* [EXERCISE AIM]
Within the listing below, the lines to output run from the one containing "qMemKeepI := c" through the one containing "keys := Vector.replicate"; copy them exactly and nothing else.

- - -

-- ==== Sys2Proof/Tests/Slice0.lean ====
section
/-! SUPPORT. Tests whose expected results are those printed in 95_test_vectors.md (each comment names the vector), words
written out from the formats of 30_encoding.md, the check of ill-formed terms, and for every statement with hypotheses a
named witness that meets them. -/

namespace Sys2Proof.Tests

open Sys2Proof Sys2Proof.Machine

/-! ### Helpers -/

/-- Parameters with the quirks given in the order of 95_test_vectors.md and a display of `w` by `h`. -/
def paramsOf (a b c : Bool) (w h : Nat) : Params where
  qShiftVxOnly := a
  qJumpVx := b
  qMemKeepI := c
  displayW := w
  displayH := h
  font := Config.defaultFont

/-- A grid with exactly the listed pixels on. -/
def gridOf (w h : Nat) (on : List (Nat × Nat)) : Grid :=
  (List.range h).map fun py => (List.range w).map fun px => on.contains (px, py)

/-- The start state of 95_test_vectors.md: after `load`, all pixels off, all keys released, all quirks false. -/
def base : State :=
  { State.reset with
    params := paramsOf false false false 64 32
    fb := gridOf 64 32 []
    keys := Vector.replicate 16 false }

/-- The start state with other quirks. -/
def quirky (a b c : Bool) : State := { base with params := paramsOf a b c 64 32 }

/-- The start state on a small display, which an evaluation walks through faster. -/
def small (w h : Nat) (on : List (Nat × Nat)) : State :=
  { base with params := paramsOf false false false w h, fb := gridOf w h on }

/-- Set registers. -/
def withV (vs : List (Reg × Byte)) (s : State) : State := vs.foldl (fun t p => t.setV p.1 p.2) s

/-- Set bytes of memory from an address on. -/
def withMem (a : Nat) (bs : List Byte) (s : State) : State := s.setMem (s.mem.writeList a bs)

/-- Press a key before the run. -/
def withKey (k : Key) (s : State) : State := s.setKeys (s.keys.set k.val true)

/-- What one step on the opcode gives, seen through `f`; `none` would be a fault or a refusal. -/
def after {α : Type} (s : State) (op : Nat) (f : State → α) : Option α :=
  match step (s.withFetchWord 16 op) with
  | .next t => some (f t)
  | .fault _ => none
  | .refused _ => none

/-- What the host's transactions give, one step each, seen through `f`. -/
def afterHost {α : Type} (s : State) (tr : Transaction) (f : State → α) : Option α :=
  match step { s with host := [tr] } with
  | .next t => some (f t)
  | .fault _ => none
  | .refused _ => none

/-! ### Well-formed instructions: a term for each check that the check refuses -/

theorem test_wellFormed_row_count : (Instr.drw 1 2 15).wellFormed = true ∧ (Instr.drw 1 2 16).wellFormed = false := by
  decide

theorem test_wellFormed_kept_register :
    (Instr.jpOff 3 0x300).wellFormed = true ∧ (Instr.jpOff 4 0x300).wellFormed = false := by
  decide

/-! ### Decoding words written out from the formats of R92 and the map of R96 -/

/-- Families 0 to 2; `10E0` is a vector of section 2. -/
theorem test_decode_system_and_jumps :
    decode 0b0000_0000_1110_0000 = .ok .cls ∧ decode 0b0000_0000_1110_1110 = .ok .ret ∧
    decode 0b0001_0000_1110_0000 = .ok (.jp 0x0E0) ∧ decode 0b0010_1010_1011_1100 = .ok (.call 0xABC) := by
  decide

/-- Families 3 to 7 and 9; `5AB0` and `9AB0` are vectors of section 2. -/
theorem test_decode_skips_and_immediates :
    decode 0b0011_1010_0100_0010 = .ok (.seI 10 0x42) ∧ decode 0b0100_1010_0100_0010 = .ok (.sneI 10 0x42) ∧
    decode 0b0101_1010_1011_0000 = .ok (.seR 10 11) ∧ decode 0b0110_1111_1110_1010 = .ok (.ldI 15 0xEA) ∧
    decode 0b0111_0000_1111_1111 = .ok (.addI 0 0xFF) ∧ decode 0b1001_1010_1011_0000 = .ok (.sneR 10 11) := by
  decide

/-- Family 8; `8AB6` and `8ABE` are vectors of section 2. -/
theorem test_decode_family8 :
    decode 0b1000_1010_1011_0000 = .ok (.ldR 10 11) ∧ decode 0b1000_1010_1011_0001 = .ok (.or 10 11) ∧
    decode 0b1000_1010_1011_0010 = .ok (.and 10 11) ∧ decode 0b1000_1010_1011_0011 = .ok (.xor 10 11) ∧
    decode 0b1000_1010_1011_0100 = .ok (.addR 10 11) ∧ decode 0b1000_1010_1011_0101 = .ok (.sub 10 11) ∧
    decode 0b1000_1010_1011_0110 = .ok (.shr 10 11) ∧ decode 0b1000_1010_1011_0111 = .ok (.subn 10 11) ∧
    decode 0b1000_1010_1011_1110 = .ok (.shl 10 11) := by
  decide

/-- Families A to E; `D125`, `E59E` and `E5A1` are vectors of section 2. -/
theorem test_decode_index_display_keys :
    decode 0b1010_0011_0000_0000 = .ok (.ldIdx 0x300) ∧ decode 0b1011_0011_0000_0000 = .ok (.jpOff 3 0x300) ∧
    decode 0b1100_0001_0000_1111 = .ok (.rnd 1 0x0F) ∧ decode 0b1101_0001_0010_0101 = .ok (.drw 1 2 5) ∧
    decode 0b1110_0101_1001_1110 = .ok (.skp 5) ∧ decode 0b1110_0101_1010_0001 = .ok (.sknp 5) := by
  decide

/-- Family F; `F50A`, `F51E` and `F565` are vectors of section 2. -/
theorem test_decode_familyF :
    decode 0b1111_0101_0000_0111 = .ok (.ldFromDt 5) ∧ decode 0b1111_0101_0000_1010 = .ok (.waitkey 5) ∧
    decode 0b1111_0101_0001_0101 = .ok (.ldDt 5) ∧ decode 0b1111_0101_0001_1000 = .ok (.ldSt 5) ∧
    decode 0b1111_0101_0001_1110 = .ok (.addIdx 5) ∧ decode 0b1111_0101_0010_1001 = .ok (.font 5) ∧
    decode 0b1111_0101_0011_0011 = .ok (.bcd 5) ∧ decode 0b1111_0101_0101_0101 = .ok (.stm 5) ∧
    decode 0b1111_0101_0110_0101 = .ok (.ldm 5) := by
  decide

/-- The opcodes section 2 marks `Illegal`. -/
theorem test_decode_illegal :
    [0x0000, 0x00E1, 0x0123, 0x5AB1, 0x9ABF, 0x8AB8, 0xE59F, 0xF500, 0xFFFF].all
      (fun op : Word => decide (decode op = .error (.illegal op))) = true := by
  decide

/-- The encoder on the words above, and bytes high first (R63). -/
theorem test_encode :
    encode (.drw 1 2 5) = 0xD125 ∧ encode (.shr 10 11) = 0x8AB6 ∧ encode (.jpOff 3 0x300) = 0xB300 ∧
    encode (.ldm 5) = 0xF565 ∧ encodeBytes (.call 0xABC) = [0x2A, 0xBC] := by
  decide

theorem test_decodeTableWord :
    decodeTableWord 16 0xD125 = some (.drw 1 2 5) ∧ decodeTableWord 16 0x0000 = none ∧
    decodeBytes [0x60] = .error .truncated := by
  decide

/-! ### From reset -/

/-- P6 (b): the first step after a reset with nothing placed raises UnrecognizedOpcode. -/
theorem test_reset_first_step :
    (match step State.reset with
      | .next t => decide (t.mode = .faulted ∧ t.err = some ⟨.unrecognizedOpcode, 0x0000, 0x200⟩ ∧ t.pc = 0x200)
      | .fault _ => false
      | .refused _ => false) = true := by
  decide

/-- A1: an instruction placed with `withFetchWord` is the first one to run after reset. -/
theorem test_reset_withFetchWord : after State.reset 0x6FEA (fun t => (t.getV 15, t.pc)) = some (0xEA, 0x202) := by
  decide

/-! ### Control transfer (section 3) -/

/-- T1, T2. -/
theorem test_jp : after base 0x1ABC (·.pc) = some 0xABC ∧ after base 0x1201 (·.pc) = some 0x201 := by decide

/-- T4: the sixteenth entry. -/
theorem test_call_last :
    after { base with sp := 15 } 0x2300 (fun t => (t.stack[15], t.sp, t.pc)) = some (0x202, 16, 0x300) := by
  decide
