/-- The hidden latches never show: two machines that differ at most in `ir`, `opa` and `opb` stay so for any number of
steps, and everything the embedder and the output collaborator get is the same (10_state.md R25, R36,
70_reset_and_hazards.md R152; the spec's decision D7, logs 5 and 12). -/
def Obligations.HiddenLatchesAreNeverObserved : Prop :=
  ∀ (n : Nat) (s t : State), s.SameButLatches t →
    (drive n s).SameButLatches (drive n t) ∧
    observe (drive n s) = observe (drive n t) ∧ (drive n s).output = (drive n t).output ∧
    runResult (drive n s) = runResult (drive n t)
end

- - -

* [COMPLETED EXERCISE]
  qMemKeepI := c
  displayW := w
  displayH := h
  font := Config.defaultFont

/-- A grid with exactly the listed pixels on. -/
def gridOf (w h : Nat) (on : List (Nat × Nat)) : Grid :=
  (List.range h).map fun py => (List.range w).map fun px => on.contains (px, py)

/-- The start state of 95_test_vectors.md: after `load`, all pixels off, all keys released, all quirks false. -/
def base : State :=
  { State.reset with
    params := paramsOf false false false 64 32
    fb := gridOf 64 32 []
    keys := Vector.replicate 16 false }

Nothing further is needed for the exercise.